Let X1 and X2 (x1 ≠ x2) be two extremal problems of function f (x) = ax ^ 3; + BX ^ 2-A ^ 2x (a > 0) If X1 + x2 = 2 times the root 2, find the maximum value of B

f'(x)=3ax^2+2bx-a^2
x1+x2=-2b/3a x1*x2=-a/3
From the above formula
2b=-3a(x1+x2)=9x1x2(x1+x2)
∵|x1|+|x2|≥x1+x2
That is, max (x1 + x2) = 2 √ 2
|x1|+|x2|≥2√(|x1||x2|)
=>2≥|x1||x2|≥x1x2
That is, max (x1x2) = 2
max(b)=9[max(x1x2)*max(x1+x2)]/2=9*2*2√2/2=18√2

It is known that x1, X2 (x1 ≠ x2) are two extreme points of the function f (x) = ax ^ 3 + BX ^ 2 + (a ^ 2) x (a > 0)
Question: if | x1 | + | x2 | = 2 √ 2, find the maximum value of B
Part of the answer goes like this
∵f'(x)=3aX^2+2bX-a^2(a>0)
According to the meaning of the title, X1 and X2 are two parts of the equation f '(x) = 0 and | x1 | + | x2 | = 2 √ 2
∴(X1+X2)^2-2*X1*X2+2|X1*X2|=8
I don't understand this part. What's the formula?

X1 and X2 are two parts of the equation f '(x) = 0 and | x1 | + | x2 | = 2 √ 2
∴(X1+X2)^2-2*X1*X2+2|X1*X2|=8
This part is the formula of the sum of squares.
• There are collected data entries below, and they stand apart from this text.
-- ==== Sys2Proof/Laws/Time.lean ====
section
/-! SUPPORT. Time, each function said once: what the taking of the waiting ticks leaves, what periods of REFCLK are up to
the next tick, and how a run to the end of the ownership window goes from tick to tick. -/

namespace Sys2Proof.Machine

/-! ### The ticks that wait (R97, R177) -/

/-- A due issue before the fence unit's tick leaves none due. -/
theorem issueDue_issueFence {s : State} (hr : s.inReset = false) : (issueFence s).issueDue = false := by
  unfold issueFence
  rw [if_neg (by simp [hr])]
  split
  · simp [State.issueDue]
  · rename_i h
    unfold State.issueDue
    cases hf : s.flight with
    | idle =>
      cases hq : s.tables.fenceQueue with
      | nil => rfl
      | cons i rest => exact absurd hq (h i rest hf)
    | timed i timer => rfl
    | deferred i => rfl

theorem takeEngineTick_engineTick {s : State} (hr : s.inReset = false) (hd : s.dirState ≠ .dormant) :
    (takeEngineTick s).engineTick = false := by
  unfold takeEngineTick
  cases he : s.engineTick <;> simp [hr, hd, he]

/-- Outside DORMANT no tick waits any more once the waiting ones were taken. -/
theorem settle_not_waiting {s : State} (hr : s.inReset = false) (hd : s.dirState ≠ .dormant) :
    ¬(settle s).TickWaits := by
  have hf : (settle s).fenceTick = false := by
    unfold settle takeFenceTick
    split
    · simp [State.fenceTickTaken]
    · rename_i h
      simp only [State.fenceTickReady, Bool.and_eq_true, Bool.not_eq_true', not_and, Bool.not_eq_false,
        State.issueBeforeTick_inReset, State.takeEngineTick_inReset, hr, State.issueBeforeTick_dirState,
        State.takeEngineTick_dirState, hd, decide_false, State.issueBeforeTick_fenceTick,
        State.takeEngineTick_fenceTick, true_and, and_self] at h
      cases ht : s.fenceTick with
      | false => simp [ht]
      | true =>
        have h := h ht
        unfold issueBeforeTick at h
        split at h
        · rw [issueDue_issueFence (by simpa using hr)] at h
          cases h.1
        · rename_i hn
          exact absurd h.2 (by simpa [ht] using hn)
  have he : (settle s).engineTick = false := by
    rw [State.settle_engineTick, takeEngineTick_engineTick hr hd]
  rintro (h | h)
  · rw [he] at h
    cases h
  · rw [hf] at h
    cases h

/-- `settle` is the `Settled` of the statements. -/
theorem settled_settle (s : State) : Settled s (settle s) := by
  refine ⟨takeEngineTick s, issueBeforeTick (takeEngineTick s), rfl, ?_, ?_, rfl⟩
  · intro hf hh
    simp only [exec, execFenceIssue, issueBeforeTick, hf, hh, Bool.and_self, if_true]
  · intro h
    unfold issueBeforeTick
    rw [if_neg]
    rcases h with h | h <;> rw [h] <;> simp

/-! ### Periods of REFCLK -/

theorem elapse_eq_advance {n : Nat} {s : State} (hr : s.inReset = false) (h : ¬s.TickWaits) :
    elapse n s = advance n s := by
  rw [elapse, if_neg (by simp [hr]), settle_of_not_waiting h]

/-- The ticks that wait may be taken beforehand. -/
theorem elapse_settle {n : Nat} {s : State} (hr : s.inReset = false) (hd : s.dirState ≠ .dormant) :
    elapse n (settle s) = elapse n s := by
  rw [elapse_eq_advance (by simpa using hr) (settle_not_waiting hr hd), elapse, if_neg (by simp [hr])]

@[simp] theorem elapse_usCount {n : Nat} {s : State} (hr : s.inReset = false) :
    (elapse n s).usCount = s.usCount + BitVec.ofNat 32 n := by
  rw [elapse, if_neg (by simp [hr])]
  simp [advance]

@[simp] theorem elapse_countdown {n : Nat} {s : State} (hr : s.inReset = false) :
    (elapse n s).countdown = if n < s.countdown then s.countdown - n else s.config.tickPeriod := by
  rw [elapse, if_neg (by simp [hr])]
  simp [advance, State.countdownAfter]

/-- The window that is left counts the microseconds to its end. -/
theorem State.windowLeft_eq {s : State} {o : Ownership} (ho : s.ownership = some o)
    (hs : o.submitted = false) : s.windowLeft = some (o.windowEnd - s.usCount).toNat := by
  simp [State.windowLeft, ho, hs]

theorem elapse_ownership {n : Nat} {s : State} (hr : s.inReset = false) :
    (elapse n s).ownership = if s.windowEndsWithin n then none else s.ownership := by
  have h : (settle s).windowEndsWithin n = s.windowEndsWithin n := by
    simp [State.windowEndsWithin, State.windowLeft]
  rw [elapse, if_neg (by simp [hr])]
  simp [advance, h]

/-- Before its end a window stands, and that much less is left of it. -/
theorem elapse_before_end {n : Nat} {s : State} {o : Ownership} (hr : s.inReset = false)
    (ho : s.ownership = some o) (hs : o.submitted = false) (hn : n < (o.windowEnd - s.usCount).toNat) :
    (elapse n s).ownership = some o
      ∧ (o.windowEnd - (elapse n s).usCount).toNat = (o.windowEnd - s.usCount).toNat - n := by
  constructor
  · rw [elapse_ownership hr, State.windowEndsWithin, State.windowLeft_eq ho hs]
    simp only [decide_eq_false (Nat.not_le.mpr hn), ho, Bool.false_eq_true, if_false]
  · rw [elapse_usCount hr]
    have h1 := o.windowEnd.isLt
    have h2 := s.usCount.isLt
    simp only [BitVec.toNat_sub, BitVec.toNat_add, BitVec.toNat_ofNat] at hn ⊢
    omega

/-- At its end a window is over. -/
theorem elapse_at_end {n : Nat} {s : State} {o : Ownership} (hr : s.inReset = false)
    (ho : s.ownership = some o) (hs : o.submitted = false) (hn : (o.windowEnd - s.usCount).toNat = n) :
    (elapse n s).ownership = none ∧ (elapse n s).usCount = o.windowEnd := by
  constructor
  · rw [elapse_ownership hr, State.windowEndsWithin, State.windowLeft_eq ho hs]
    simp only [hn, Nat.le_refl, decide_true, if_true]
  · rw [elapse_usCount hr, ← hn, BitVec.ofNat_toNat, BitVec.setWidth_eq, BitVec.add_comm,
      BitVec.sub_add_cancel]

/-- Periods up to the next tick are the `Elapsed` of the statements. -/
theorem elapsed_advance (s : State) (n : Nat) : Elapsed s (advance n s) n where
  delivered h1 h2 := by
    have hd : s.delivers n = true := by simp [State.delivers, h1, h2]
    simp only [advance, hd, if_true, Bool.or_true, true_and, State.issueDue, Bool.and_eq_true,
      decide_eq_true_eq, Bool.not_eq_true', List.isEmpty_eq_false_iff, ne_eq]
  undelivered h1 := by
    have hd : s.delivers n = false := by rcases h1 with h1 | h1 <;> simp [State.delivers, h1]
    simp [advance, hd]
  ended o ho hs hn := by
    simp only [advance, State.windowEndsWithin, State.windowLeft_eq ho hs, decide_eq_true hn, if_true]
  owned o ho hs := by
    cases hb : o.submitted with
    | true => simp [advance, State.windowEndsWithin, State.windowLeft, ho, hb]
    | false =>
      have hn := Nat.not_le.mpr (hs.resolve_left (by simp [hb]))
      simp only [advance, State.windowEndsWithin, State.windowLeft_eq ho hb, decide_eq_false hn, ho,
        Bool.false_eq_true, if_false]
  unowned ho := by simp [advance, State.windowEndsWithin, State.windowLeft, ho]
  rest := by simp only [advance, State.countdownAfter]

/-- The taking of the waiting ticks leaves what the arbiter offers. -/
@[simp] theorem settle_offered (s : State) (k : RequestKind) : (settle s).offered k = s.offered k := by
  have hm : ∀ x, (settle s).mailbox x = s.mailbox x := by
    intro x
    cases x <;> simp [State.mailbox]
  simp only [State.offered, State.settle_inReset, State.arbiterChoice, State.settle_arbiter, hm]

/-! ### To the end of the window -/

theorem runToWindowEnd_near {s : State} {o : Ownership} (ho : s.ownership = some o) (hs : o.submitted = false)
    (hn : (o.windowEnd - s.usCount).toNat ≤ s.countdown) :
    runToWindowEnd s = elapse (o.windowEnd - s.usCount).toNat s := by
  simp only [runToWindowEnd, State.windowLeft_eq ho hs, State.ticksBefore, if_pos hn, runTicks, endWindow]

/-- A run to the end of a window that a tick comes before goes over that tick. -/
theorem runToWindowEnd_tick {s : State} {o : Ownership} (hr : s.inReset = false) (ho : s.ownership = some o)
    (hs : o.submitted = false) (hp : 0 < s.config.tickPeriod)
    (hn : s.countdown < (o.windowEnd - s.usCount).toNat) :
    runToWindowEnd s = runToWindowEnd (runToTick s) := by
  obtain ⟨h1, h2⟩ := elapse_before_end hr ho hs hn
  have hc : (elapse s.countdown s).countdown = s.config.tickPeriod := by
    rw [elapse_countdown hr, if_neg (Nat.lt_irrefl _)]
  have hl : (elapse s.countdown s).windowLeft = some ((o.windowEnd - s.usCount).toNat - s.countdown) := by
    rw [State.windowLeft_eq h1 hs, h2]
  have ht : s.ticksBefore (o.windowEnd - s.usCount).toNat
      = (elapse s.countdown s).ticksBefore ((o.windowEnd - s.usCount).toNat - s.countdown) + 1 := by
    simp only [State.ticksBefore, hc, State.elapse_config, if_neg (Nat.not_le.mpr hn)]
    generalize (o.windowEnd - s.usCount).toNat = left at hn
    split
    · rename_i h
      rw [Nat.div_eq_of_lt (by omega)]
    · rename_i h
      have he : left - s.countdown - 1 = (left - s.countdown - s.config.tickPeriod - 1) + s.config.tickPeriod := by
        omega
      rw [he, Nat.add_div_right _ hp]
      omega
  unfold runToWindowEnd runToTick
  rw [State.windowLeft_eq ho hs, hl]
  simp only [ht, runTicks, runToTick]

end Sys2Proof.Machine
end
It's just for the sake of WIDA's theorem
4b^2/(9a^2)+4a/3=8
Multiply both sides by 9A ^ 2 to get 4B ^ 2 + 12a ^ 3 = 72A ^ 2
b^2=-3a^3+18a^2
Let y = - 3A ^ 3 + 18a ^ 2
Derivation y '= - 9A ^ 2 + 36a
When 0

Given that the function FX = ax ∧ 3 + BX ∧ 2-2x obtains the extremum at X1 = - 2 and X2 = 1, the analytic expression of the function FX is obtained

f'(x) = 3*a*x^2 + 2*b*x -2 =0
x1=－2,x2=1
Substituting into the two equations of a and B

What does PI mean

Second, the phosphate group in biology
Third, PI is pi
Fourthly, pi = proforma invoice
Fifth, product identity
……
Many of the meanings are English abbreviations
I wish you a happy study!

1 / 1 + 2 + 1 / 1 + 2 + 3 + 1 / 1 + 2 + 3 + 4 +... + 1 / 1 + 2 +... + 99 =? Simple calculation

(1+3+5+.+97+99)-(2+4+6+.+96+98)
=(1-2)+(3-4)+(5-6)+...+(97-98)+99
=-1-1-1-...-1+99
=-49+99
=50

limx→0 (tanx-sinx)/[(2+x^2)^(1/2)]*{[e^(x^3）]-1}=?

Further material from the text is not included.